PROBLEM TO WORK ON: Only the lines from the one containing "abbrev Byte := BitVec 8" to the end of the data are wanted; print them exactly as they appear.
[[ ENTRIES SHOWN open ]]
-- ==== Sys2Proof/Word.lean ====
section
/-!
DEFINITION. The word types of the TV6400 model. Multi-byte fields are little-endian with bit 0 the least significant bit of byte 0 (R7).
-/
namespace Sys2Proof

/-- A byte of host, tile, local, AON or flash memory. -/
abbrev Byte := BitVec 8
/-- A 16-bit status code, CRC-16, mantissa or code. -/
abbrev W16 := BitVec 16
/-- A 32-bit register or handle. -/
abbrev W32 := BitVec 32
/-- A general register of a stream core, or a course header. -/
abbrev W64 := BitVec 64
/-- A wide register of a stream core, or a queue item. -/
abbrev W128 := BitVec 128

end Sys2Proof
end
[[ ENTRIES SHOWN closed ]]
TASK RESULT:
abbrev Byte := BitVec 8
/-- A 16-bit status code, CRC-16, mantissa or code. -/
abbrev W16 := BitVec 16
/-- A 32-bit register or handle. -/
abbrev W32 := BitVec 32
/-- A general register of a stream core, or a course header. -/
abbrev W64 := BitVec 64
/-- A wide register of a stream core, or a queue item. -/
abbrev W128 := BitVec 128

end Sys2Proof
end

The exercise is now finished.